/-- The copy of a descriptor that has passed. -/
def kernOf' (b : List Nat) (weirs : List WeirCfg) (const0 : List Nat) : Kern :=
  let f := fieldAt b
  { entry := BitVec.ofNat 64 (f 8 8), trapEntry := BitVec.ofNat 64 (f 0x10 8), weirs := weirs, const0 := const0,
    argSize := f 0x2C 4, vregs := f 0x30 2, sregs := f 0x32 2, groups := f 0x34 2, energy := f 0x36 1, quartets := f 0x37 1,
    scrMin := f 0x38 4, scrMax := f 0x3C 4, tbMin := f 0x40 1, cluW := f 0x41 1, cluH := f 0x42 1,
    gridX := f 0x44 4, gridY := f 0x48 4, gridZ := f 0x4C 4, vgrid := f 0x50 2, ordered := f 4 4 % 2 == 1, steprnd := (f 4 4).testBit 1 }

/-- The `n` entries of a settings block. -/
def weirCfgs (b : List Nat) (n : Nat) : List WeirCfg :=
  (List.range n).map fun i =>
    { cmp0 := fieldAt b (32 * i) 8, cmp1 := fieldAt b (32 * i + 8) 8, qual := fieldAt b (32 * i + 16) 8, ctl := fieldAt b (32 * i + 24) 8 }

/-- Read a weir settings block (R30). -/
def readWeirs (s : State) (who : Waiter) (cx ptr : Nat) : Except FeStop (List WeirCfg) :=
  if ptr = 0 then .ok []
  else do
    let h ← feRead s who cx ptr 32 1
    let n := fieldAt h 0 4
    need (n ≤ 32 && (h.drop 4).all (· == 0))
    let b ← feRead s who cx (ptr + 32) (32 * n) 1
    let ws := weirCfgs b n
    need (ws.zipIdx.all fun (w, i) => !weirBad (32 - n + i) w)
    .ok ws

/-- Ranges given as (base, bytes) meet no other. -/
def disjointAll : List (Nat × Nat) → Bool
  | [] => true
  | (a, n) :: r => (r.all fun (b, m) => a + n ≤ b || b + m ≤ a) && disjointAll r

/-- Read the ownership table (R83). -/
def readOwners (s : State) (who : Waiter) (cx ptr vgrid : Nat) : Except FeStop (List OwnBuf) :=
  if ptr = 0 then .ok []
  else do
    need (ptr % 64 == 0)
    let h ← feRead s who cx ptr 64 1
    let n := fieldAt h 4 2
    need (fieldAt h 0 4 == 0x4F570001 && inRange 1 16 1 n && fieldAt h 6 2 == 0 && fieldAt h 8 4 == vgrid && (slice h 0xC 48).all (· == 0))
    let b ← feRead s who cx (ptr + 64) (32 * n) 1
    need (fieldAt h 0x3C 4 == crc32c (h.take 0x3C ++ b))
    let os := (List.range n).map fun i => ({ base := fieldAt b (32 * i) 8, bytes := fieldAt b (32 * i + 8) 8, map := fieldAt b (32 * i + 16) 8 } : OwnBuf)
    need ((List.range n).all fun i => (slice b (32 * i + 24) 8).all (· == 0))
    need (os.all fun o => o.base % 128 == 0 && o.bytes != 0 && o.bytes % 128 == 0 && o.map % 8 == 0)
    need (disjointAll (os.map fun o => (o.base, o.bytes)))
    .ok os

/-- The grid in force (R28): the record's, or the descriptor's where the record gives none. -/
def gridFor (k : Kern) (g : Nat × Nat × Nat) : Nat × Nat × Nat := if g = (0, 0, 0) then (k.gridX, k.gridY, k.gridZ) else g

/-- The grid fits the kernel (R28). -/
def gridOk (k : Kern) (g : Nat × Nat × Nat) : Bool :=
  g.1 != 0 && g.2.1 != 0 && g.2.2 != 0 && g.1 % k.cluW == 0 && g.2.1 % k.cluH == 0 && (k.vgrid == 0 || g.1 * g.2.1 * g.2.2 == k.vgrid)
-------
**EXERCISE INSTRUCTIONS:**
Set down all the entries again, word for word.

**EXPECTED ANSWER:**
/-- The copy of a descriptor that has passed. -/
def kernOf' (b : List Nat) (weirs : List WeirCfg) (const0 : List Nat) : Kern :=
  let f := fieldAt b
  { entry := BitVec.ofNat 64 (f 8 8), trapEntry := BitVec.ofNat 64 (f 0x10 8), weirs := weirs, const0 := const0,
    argSize := f 0x2C 4, vregs := f 0x30 2, sregs := f 0x32 2, groups := f 0x34 2, energy := f 0x36 1, quartets := f 0x37 1,
    scrMin := f 0x38 4, scrMax := f 0x3C 4, tbMin := f 0x40 1, cluW := f 0x41 1, cluH := f 0x42 1,
    gridX := f 0x44 4, gridY := f 0x48 4, gridZ := f 0x4C 4, vgrid := f 0x50 2, ordered := f 4 4 % 2 == 1, steprnd := (f 4 4).testBit 1 }

/-- The `n` entries of a settings block. -/
def weirCfgs (b : List Nat) (n : Nat) : List WeirCfg :=
  (List.range n).map fun i =>
    { cmp0 := fieldAt b (32 * i) 8, cmp1 := fieldAt b (32 * i + 8) 8, qual := fieldAt b (32 * i + 16) 8, ctl := fieldAt b (32 * i + 24) 8 }

/-- Read a weir settings block (R30). -/
def readWeirs (s : State) (who : Waiter) (cx ptr : Nat) : Except FeStop (List WeirCfg) :=
  if ptr = 0 then .ok []
  else do
    let h ← feRead s who cx ptr 32 1
    let n := fieldAt h 0 4
    need (n ≤ 32 && (h.drop 4).all (· == 0))
    let b ← feRead s who cx (ptr + 32) (32 * n) 1
    let ws := weirCfgs b n
    need (ws.zipIdx.all fun (w, i) => !weirBad (32 - n + i) w)
    .ok ws

/-- Ranges given as (base, bytes) meet no other. -/
def disjointAll : List (Nat × Nat) → Bool
  | [] => true
  | (a, n) :: r => (r.all fun (b, m) => a + n ≤ b || b + m ≤ a) && disjointAll r

/-- Read the ownership table (R83). -/
def readOwners (s : State) (who : Waiter) (cx ptr vgrid : Nat) : Except FeStop (List OwnBuf) :=
  if ptr = 0 then .ok []
  else do
    need (ptr % 64 == 0)
    let h ← feRead s who cx ptr 64 1
    let n := fieldAt h 4 2
    need (fieldAt h 0 4 == 0x4F570001 && inRange 1 16 1 n && fieldAt h 6 2 == 0 && fieldAt h 8 4 == vgrid && (slice h 0xC 48).all (· == 0))
    let b ← feRead s who cx (ptr + 64) (32 * n) 1
    need (fieldAt h 0x3C 4 == crc32c (h.take 0x3C ++ b))
    let os := (List.range n).map fun i => ({ base := fieldAt b (32 * i) 8, bytes := fieldAt b (32 * i + 8) 8, map := fieldAt b (32 * i + 16) 8 } : OwnBuf)
    need ((List.range n).all fun i => (slice b (32 * i + 24) 8).all (· == 0))
    need (os.all fun o => o.base % 128 == 0 && o.bytes != 0 && o.bytes % 128 == 0 && o.map % 8 == 0)
    need (disjointAll (os.map fun o => (o.base, o.bytes)))
    .ok os

/-- The grid in force (R28): the record's, or the descriptor's where the record gives none. -/
def gridFor (k : Kern) (g : Nat × Nat × Nat) : Nat × Nat × Nat := if g = (0, 0, 0) then (k.gridX, k.gridY, k.gridZ) else g

/-- The grid fits the kernel (R28). -/
def gridOk (k : Kern) (g : Nat × Nat × Nat) : Bool :=
  g.1 != 0 && g.2.1 != 0 && g.2.2 != 0 && g.1 % k.cluW == 0 && g.2.1 % k.cluH == 0 && (k.vgrid == 0 || g.1 * g.2.1 * g.2.2 == k.vgrid)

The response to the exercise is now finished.